We’re inundated with visits to the various Marvel universes these days – but Spider-Man 2 is a rare example that gets its source material completely right.
Mild spoilers for Spider-Man 2 follow.
What is it?
It is, helpfully, what is says on the tin: a follow-up to the wildly successful Spider-Man game that dropped on the PS4 five years ago. Not only was the game a huge success, arguably one of the best games on the console, it managed to be a rare licensed game that completely nailed the spirit of its source material. It was fun, funny, heartbreaking and shockingly human – everything Peter Parker should be.
Spider-Man 2 picks up a few years after the first game, and ropes in one of the most adored parts of the canon: Venom. The symbiote, one of Spider-Man’s most notorious nemeses, showed up in the stinger for the first game, and the speculation about how he would come into play in the sequel was wild. And, perhaps unsurprisingly, Insomniac has absolutely nailed it.
The good
The original Spider-Man (and its expansion/sequel Miles Morales) struck a winning formula. It didn’t just nail a great Spider-Man story, it managed to give people the thrill of actually being the hero of the boroughs. Traversing an open world has never been more fun than swinging across streets and buildings through Manhattan, from web to web to web.
The main additions are twofold. The first and most obvious is that there are Spider-Men, plural, in this game. Peter Parker and Miles Morales take up the mantle simultaneously, and the player can switch between them at the flick of a button. While this has obvious storytelling advantages – Insomniac pitting the wants, fears and peculiarities of these characters against each other brings some of the campaign’s best moments – it also lets the player get a greater understanding of each one by contrast.
The other is the addition of Web Wings. Now that the world is bigger, adding on the boroughs of Brooklyn and Queens across the river from Manhattan, swinging down streets and avenues isn’t fast enough. The Web Wings adds another layer of complexity, and genuine fun, to traversing, allowing both spidermen to glide, at pace, to their destination. It’s a rare game that makes me want to not use fast travel to instantly get to a destination, and it’s a very wise, and crucial choice, that Insomniac gives players a chance to beeline through their expanded world.
Otherwise, the game is more of the (very good) same. Insomniac clearly has a handle on this world and how to play in it. The additions to the world, including Parker’s troubled friend Harry Osbourne, and the completely psychopathic Kraven the Hunter, gel well, as does the work to deepen the world around Miles Morales, and what it means for him to be a working class Black man who also, yes, happens to be a superhero. Obviously, the gameplay and graphics are exemplary – it doesn’t just feel good to play as Spider-Man, it looks really damn great. But it’s a triple-A game, this is no surprise. (Also, thankfully no surprise, are the world-leading accessibility options that allow any player, regardless of ability, to engage with the game.)

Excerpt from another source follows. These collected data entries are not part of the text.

-- ==== Sys2Proof/Decode.lean ====
section
/-! DEFINITION. The command word: decoding, total on every 32-bit word (30_encoding.md R87), and after it the
encoder, written from the field layout of R80. -/

namespace Sys2Proof

/-- The 2-bit code of a level (R92). -/
def EcLevel.code : EcLevel → BitVec 2
  | .L => 0b01#2
  | .M => 0b00#2
  | .Q => 0b11#2
  | .H => 0b10#2

/-- The level a 2-bit code names (R92); all four codes are legal (R84). -/
def EcLevel.ofCode (c : BitVec 2) : EcLevel :=
  if c = 0b01#2 then .L else if c = 0b00#2 then .M else if c = 0b11#2 then .Q else .H

/-- OP, bits 3:0 (R80). -/
def fieldOp (w : Word) : BitVec 4 := w.extractLsb' 0 4

/-- MSK, bits 6:4 (R80). -/
def fieldMsk (w : Word) : BitVec 3 := w.extractLsb' 4 3

/-- VER, bits 13:8 (R80). -/
def fieldVer (w : Word) : BitVec 6 := w.extractLsb' 8 6

/-- ECL, bits 15:14 (R80). -/
def fieldEcl (w : Word) : BitVec 2 := w.extractLsb' 14 2

/-- A row of the table of fixed bit patterns (R86): a word selects it when `w and mask = pattern`. -/
structure DecodeRow where
  mnemonic : String
  pattern : Word
  mask : Word
  build : Word → Instr

/-- The table of R86. -/
def decodeTable : List DecodeRow :=
  [ ⟨"NOP", 0x00000000#32, 0xFFFFFFFF#32, fun _ => .nop⟩,
    ⟨"SETCFG", 0x00000001#32, 0xFFFF00FF#32, fun w => .setcfg (fieldVer w) (EcLevel.ofCode (fieldEcl w))⟩,
    ⟨"RSENC", 0x00000002#32, 0xFFFFFFFF#32, fun _ => .rsenc⟩,
    ⟨"LAYOUT", 0x00000003#32, 0xFFFFFFFF#32, fun _ => .layout⟩,
    ⟨"PLACE", 0x00000004#32, 0xFFFFFFFF#32, fun _ => .place⟩,
    ⟨"APPLYMASK", 0x00000005#32, 0xFFFFFF8F#32, fun w => .applymask (fieldMsk w)⟩,
    ⟨"SCORE", 0x00000006#32, 0xFFFFFFFF#32, fun _ => .score⟩,
    ⟨"WRFMT", 0x00000007#32, 0xFFFFFF8F#32, fun w => .wrfmt (fieldMsk w)⟩,
    ⟨"WRVER", 0x00000008#32, 0xFFFFFFFF#32, fun _ => .wrver⟩,
    ⟨"MASKSEL", 0x00000009#32, 0xFFFFFFFF#32, fun _ => .masksel⟩,
    ⟨"GENERATE", 0x0000000A#32, 0xFFFFFFFF#32, fun _ => .generate⟩,
    ⟨"CLRSTAT", 0x0000000B#32, 0xFFFFFFFF#32, fun _ => .clrstat⟩ ]

/-- A word selects a row (R86). -/
def DecodeRow.selects (r : DecodeRow) (w : Word) : Bool := w &&& r.mask == r.pattern

/-- Why a word is illegal: its opcode is one of 0xC to 0xF (R88), or a bit its command does not use is 1 (R85). -/
inductive IllegalWord where
  | reservedOpcode
  | unusedBitSet
deriving DecidableEq, Repr

/-- R87: the first (and only) row the word selects, or Illegal. -/
def decode (w : Word) : Except IllegalWord Instr :=
  match decodeTable.find? (fun r => r.selects w) with
  | some r => .ok (r.build w)
  | none => .error (if 0xC#4 ≤ fieldOp w then .reservedOpcode else .unusedBitSet)

/-- The host's entry: the command in an instruction whose bits, numbered as spec/opcode_table.json numbers them, are
`w`, of which the table gives the row `nbits`; the bits above are 0. A command is one 32-bit word (R80). -/
def decodeTableWord (nbits w : Nat) : Option Instr :=
  match decode (BitVec.ofNat 32 (w % 2 ^ nbits)) with
  | .ok i => some i
  | .error _ => none

/-- R89: the assembled word, high field first: 16 zero bits, ECL, VER, a zero bit, MSK, OP. -/
def assemble (op : BitVec 4) (msk : BitVec 3) (ver : BitVec 6) (ecl : BitVec 2) : Word :=
  0#16 ++ ecl ++ ver ++ 0#1 ++ msk ++ op

/-- The word of a command: the opcode of R81, the operand fields of R80, the unused fields 0 (R85). -/
def encode : Instr → Word
  | .nop => assemble 0x0#4 0 0 0
  | .setcfg v e => assemble 0x1#4 0 v e.code
  | .rsenc => assemble 0x2#4 0 0 0
  | .layout => assemble 0x3#4 0 0 0
  | .place => assemble 0x4#4 0 0 0
  | .applymask m => assemble 0x5#4 m 0 0
  | .score => assemble 0x6#4 0 0 0
  | .wrfmt m => assemble 0x7#4 m 0 0
  | .wrver => assemble 0x8#4 0 0 0
  | .masksel => assemble 0x9#4 0 0 0
  | .generate => assemble 0xA#4 0 0 0
  | .clrstat => assemble 0xB#4 0 0 0

/-- The command a source form stands for, none where an operand is out of range (R89). -/
def SrcCmd.toInstr (c : SrcCmd) : Option Instr :=
  if c.wellFormed then
    match c with
    | .nop => some .nop
    | .setcfg v (.letter e) => some (.setcfg (BitVec.ofNat 6 v) e)
    | .setcfg v (.raw k) => some (.setcfg (BitVec.ofNat 6 v) (EcLevel.ofCode (BitVec.ofNat 2 k)))
    | .rsenc => some .rsenc
    | .layout => some .layout
    | .place => some .place
    | .applymask m => some (.applymask (BitVec.ofNat 3 m))
    | .score => some .score
    | .wrfmt m => some (.wrfmt (BitVec.ofNat 3 m))
    | .wrver => some .wrver
    | .masksel => some .masksel
    | .generate => some .generate
    | .clrstat => some .clrstat
  else none

end Sys2Proof
end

But where Spider-Man goes from feeling good, even great, to feeling special is in the smaller moments. My favourite moment from the game isn’t even a part of the main story, it’s a little moment just past the halfway mark, where Spider-Man follows up on a particularly frustrating collectible quest from the first game – corralling the birds that an unhoused man diligently takes care of. The mission involves no combat, and nothing more than swinging around the city. But the weight attached to it, and how it reminds Peter Parker, and therefore the player, of the importance of saving an individual, rather than a borough, or entire city, resonates through the game. It’s the kind of thing that a smaller game wouldn’t be able to include, or other massive games might ignore in favour of bombast. It shows, once again, how well Insomniac has nailed this.
In a strange way, the games it most reminded me of were the Spyro games (fittingly, also developed by Insomniac). Full of life, full of colour, full of heart, but also, crucially, full of small moments that push the game away from being button-mashing and into, well, art.
The not-so-good
While I am a firm believer in the idiom “if it ain’t broke don’t fix it”, there’s a smidgen of Spider-Man 2 that is simply more, rather than pushing the game, or its world, further forward. It’s a credit to how well the developers nailed the character, and the experience of playing as that character, the first time around – but I can’t help but wonder how much further they can take this version of Spider-Man.
The verdict
It seems churlish to complain about a game being consistently excellent, rather than surprising. And consistently excellent is what Spider-Man 2 is. It’s important to acknowledge that, especially in an age where games of this scale can feel like content to ensnare rather than art to experience.
Spider-Man 2 does what every comic book game should do: it makes you feel like the character you’ve been a fan of since you were a kid. That’s no small feat to pull off once, let alone twice.
Spider-Man 2 is out on the PS5 now. This game was completed 100% for review.